2011 Outstanding Chapter Award:
The Singapore Chapter

2011 Outstanding Organization Award:
The European Centre for Soft Computing

2011 Outstanding Dissertation Award:
Dr. Dongrui Wu for
"Intelligent Systems for Decision Support", March 2009, The University of Southern California

2011 Outstanding Early Career Award:
Dr. Kay Chen Tan
Department of Electrical and Computer Engineering
National University of Singapore
"For contributions to evolutionary computation in multi-objective optimization"

2009 IEEE Transactions on Evolutionary Computation Outstanding Paper Award (bestowed in 2011):
A. K. Qin, V. L. Huang and P. N. Suganthan, "Differential Evolution Algorithm with Strategy Adaptation for Global Numerical Optimization", IEEE Transactions on Evolutionary Computation, vol. 13, no. 2, April 2009, pp. 398-417.

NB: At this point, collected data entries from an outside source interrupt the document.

-- ==== Sys2Proof/Machine/Events.lean ====
section
/-! DEFINITION. The meanings of the steps that no word encodes and that splits, logical time and the caches take by
themselves: results and parks (R43 to R47), merges and releases (R38, R42), barriers (R272), starvation (R57), clock
points (R23), ticks and sweeps (R247, R248, R416), leases and the weir (R251, R252), audits (R221, R222), granules
(R210), invalidations (R208), contexts (R315), retention ranges (R225). A step whose condition does not hold changes
nothing (log entry 15). -/

namespace Sys2Proof.Machine

/-! ### Results (R43, R45) -/

/-- Something that result `k` of a split waits for is outstanding: a galley entry or a peer's reply. -/
def resultHeld (s : State) (r : SplitRef) (k : Nat) : Bool :=
  (s.core r.core).galley.any (fun e => e.ref == r && (match e.kind with
    | .access _ _ (some i) => i == k
    | .reads i _ => i == k
    | _ => false)) ||
  s.remotes.any (fun e => e.2.ref == r && (match e.2.purpose with
    | .load i _ => i == k
    | .atomic (some i) _ => i == k
    | _ => false))

/-- Lanes of a returning result that are written: where a later write has landed, either value stands (R45). -/
def arriving (nonce id reg : Nat) (mask contested : LaneMask) : LaneMask :=
  maskOf (fun i => mask.getLsbD i && (!contested.getLsbD i || Config.freeBit nonce (readIndex id reg i)))

/-- Results in flight that an instruction issued before result `id` has: a write of that result lands on them (R45). -/
def earlier (id : Nat) : Nat → Bool := fun k => decide (k < id)

/-- Write one part of a result; it contests what was issued before it and is still in flight (R45). Where a contested lane takes the
result, the register's tag is that of either write. -/
def deliverWrite (nonce id slot : Nat) (g : Group) (w : RegWrite) : Group :=
  match w with
  | .scalar n v contested =>
    let g := { g with splits := tmod g.splits slot (fun sp => { sp with inflight := contestScalar (earlier id) n sp.inflight }) }
    if contested && !Config.freeBit nonce (readIndex id n 0) then g
    else { g with splits := tmod g.splits slot (fun sp => putScalar sp n v) }
  | .vector n mask contested data tag _ =>
    let old := g.regs.getD n VReg.zero
    let m := arriving nonce id n mask contested
    let tag := if m &&& contested ≠ 0 ∧ Config.freeBit nonce (readIndex id n 97) then tag else old.tag
    contestVector (earlier id) n m tag { g with regs := g.regs.set n { data := mergeLanes m data old.data, tag := tag } }
  | .cond n mask contested bits =>
    let m := arriving nonce id (200 + n) mask contested
    let k : Fin 4 := Fin.ofNat 4 n
    contestCond (earlier id) n m { g with vc := g.vc.set k ((g.vc[k] &&& ~~~m) ||| (bits &&& m)) }

/-- VARIABLE_LATENCY_RESULT: result `k` of a split returns and is written (R43). -/
def execVariableLatencyResult (r : SplitRef) (k : Nat) (s : State) : Host.Outcome State Fault Refusal :=
  onPart s (fun s =>
    match tget s.groups r.gkey with
    | none => s
    | some g =>
      match tget g.splits r.slot with
      | none => s
      | some sp =>
        match sp.inflight.find? (fun f => f.id == k) with
        | none => s
        | some f =>
          if resultHeld s r k then s
          else
            let g := f.writes.foldl (deliverWrite s.fresh k r.slot) g
            s.setGroup r.gkey
              { g with splits := tmod g.splits r.slot (fun sp =>
                  { sp with inflight := sp.inflight.filter (fun x => x.id != k) }) })

/-- STORE_ACKNOWLEDGEMENT: a store or atomic performed at its home, or at a peer, is acknowledged (R246, R258). -/
def execStoreAcknowledgement (r : SplitRef) (k : Nat) (s : State) : Host.Outcome State Fault Refusal :=
  onPart s (fun s =>
    match tget s.acks k, tget s.remotes k with
    | some a, _ => if a.ref = r then { s with acks := tdel s.acks k } else s
    | none, some m =>
      match m.purpose with
      | .store | .atomic none _ => if m.ref = r then { s with remotes := tdel s.remotes k } else s
      | _ => s
    | none, none => s)

/-! ### Parks (R44 to R47) -/

/-- The node of a group has failed, or has left the pool. -/
def nodeGone (s : State) (g : Group) : Bool :=
  match tget s.nodes g.node with
  | some n => n.state == .failed
  | none => true

/-- Go on with a split that waits at or after a park point, if it may (R44, R57, R328, R333). -/
def parkStep (s : State) (r : SplitRef) : State :=
  match tget s.groups r.gkey with
  | none => s
  | some g =>
    match tget g.splits r.slot with
    | none => s
    | some sp =>
      if sp.stopped.isSome then s
      else
        match sp.wait with
        | .park k => if resultsIn s r g sp then finishPark s r k else s
        | .held k => if groupHeld s g && !nodeGone s g then s else finishPark s r k
        | .await k => if nodeGone s g then killSplit s r else if groupHeld s g then s else doAfter s r k
        | .join _ => if nodeGone s g then killSplit s r else s
        | .stall .acks | .stall .both =>
          -- the fault of a revoked window comes before a release that waited for its store completes (R258)
          match sp.deferred.find? (fun d => d.code == .windowRevoked && d.cmd.isNone) with
          | some d => takeDeferred s r { sp with wait := .held .proceed } d .proceed (sp.deferred.filter (fun x => x != d))
          | none => s
        | .ready | .stall _ => s

/-- PARK_POINT_RELEASE (R44, R47, R261). -/
def execParkPointRelease (r : SplitRef) (s : State) : Host.Outcome State Fault Refusal := onPart s (fun s => parkStep s r)

/-- The split has issued as much as R46 allows before its next word. -/
def mustPark (sp : Split) : Bool :=
  match sp.run with
  | some _ => decide (256 ≤ sp.laneCount)
  | none => decide (1024 ≤ sp.scalarCount)
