/-- `vrtw` (R370, R417). What it checks, and its effect. -/
def specVrtw : GfxSpec :=
  { illegal := fun x => !pixelWave x.s x.g,
      regs := fun x => [(x.w.va, true), (dataField x.w.vc, false)],
      mismatch := fun x => x.tagOf x.w.vc == some .handle,
      rest := fun x => x.withImage (fun s d =>
        let keep := x.w.mods.val
        let wide := d.fmt == 1
        if 2 ≤ d.fmt ∧ keep / 2 != 0 then .fault s .reservedField 0
        else if wide && !rangesOk x [(onlyVector x.w.vc, true)] then .fault s .regRange 0
        else if wide && x.tagOf (regAt x.w.vc 1) == some .handle then .fault s .tagMismatch 0
        else
          let data := x.src x.w.vc (if wide then .n64 else .raw)
          let lanes := rasterSort (x.lanes.filterMap (fun i =>
            match x.g.pixOf i with
            | some p => if p.covered && decide (p.px ≤ d.width) && decide (p.py ≤ d.height) then some (i, p) else none
            | none => none))
          let base := s.serial
          let writes := (lanes.zipIdx).map (fun e =>
            let i := e.1.1
            let p := e.1.2
            (base + e.2, ({ node := x.g.node, wave := x.g.wave, wg := x.g.wg, ref := x.r, order := base + e.2, seq := p.seq, slot := p.slot,
                            lane := i, px := p.px, py := p.py, image := d, data := data i, keep := keep, maps := [], held := true,
                            pcs := x.sp.pcs } : RtWrite)))
          let s := { s with serial := base + writes.length + 1, rtWrites := writes.foldl (fun t e => tput t e.1 e.2) s.rtWrites }
          let (s, g, sp) := throughState s x.r x.g x.sp (fun t =>
            translateWrites t { x.who with seq := base } (writes.map (fun e => e.1)))
          .issued (retireLane s x.r g sp x.w.p)) }

/-- `vrtw` (R370, R417). -/
def execVrtw (w : LaneWord) (s : State) : Host.Outcome State Fault Refusal := runGfx specVrtw w s

/-! ### Applying writes (R371) -/

/-- Write a comes before write b on their pixel (R371): issue order within a wave, raster order between waves. -/
def writeBefore (a b : RtWrite) : Bool :=
  if a.wave = b.wave then decide (a.order < b.order)
  else decide (a.seq < b.seq) || (a.seq == b.seq && (decide (a.slot < b.slot) || (a.slot == b.slot && decide (a.order < b.order))))

/-- The write may be applied now (R371). -/
def mayApply (s : State) (x : RtWrite) : Bool :=
  !x.held &&
  !earlierLanes s x.node x.wave { seq := x.seq, slot := x.slot, px := x.px, py := x.py, covered := true } (fun _ => false) &&
  !s.rtWrites.any (fun e => e.2.node == x.node && e.2.px == x.px && e.2.py == x.py && e.2.image == x.image && writeBefore e.2 x)

/-- The channels of a pixel after a write: those of `keep` stay (R370). -/
def keepChannels (d : ImageDesc) (keep : Nat) (old new : DWord) : DWord :=
  match d.fmt with
  | 0 => BitVec.ofNat 64 ((List.range 4).foldl (fun a c =>
      a + bitsAt (if bitsAt keep c 1 = 1 then old else new).toNat (8 * c) 8 * 2 ^ (8 * c)) 0)
  | 1 => BitVec.ofNat 64 ((List.range 4).foldl (fun a c =>
      a + bitsAt (if bitsAt keep c 1 = 1 then old else new).toNat (16 * c) 16 * 2 ^ (16 * c)) 0)
  | _ => (if bitsAt keep 0 1 = 1 then old else new) &&& 0xFFFFFFFF

/-- Some channel is written. -/
def writesChannel (d : ImageDesc) (keep : Nat) : Bool := if d.fmt ≤ 1 then keep != 15 else bitsAt keep 0 1 == 0

/-- The tile that the unit holds for an image. -/
def heldTile (s : State) (node : Nat) (d : ImageDesc) (t : Nat) : Option (Nat × RtTile) :=
  s.rtTiles.find? (fun e => e.2.node == node && e.2.image == d && e.2.tile == t)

2009 IEEE Transactions on Evolutionary Computation Outstanding Paper Award (bestowed in 2011):
AQ. C. Nguyen, Y. S. Ong and M. H. Lim , "Probabilistic Memetic Framework" IEEE Transactions on Evolutionary Computation, Vol. 13, No. 3, pp. 604-623, June 2009

2009 IEEE Transactions on Neural Networks Outstanding Paper Award (bestowed in 2011):
H. Chen, P. Tino, X. Yao, "Probabilistic Classification Vector Machines", IEEE Transactions on Neural Networks, vol. 20, no. 6, pp. 901-914, June 2009.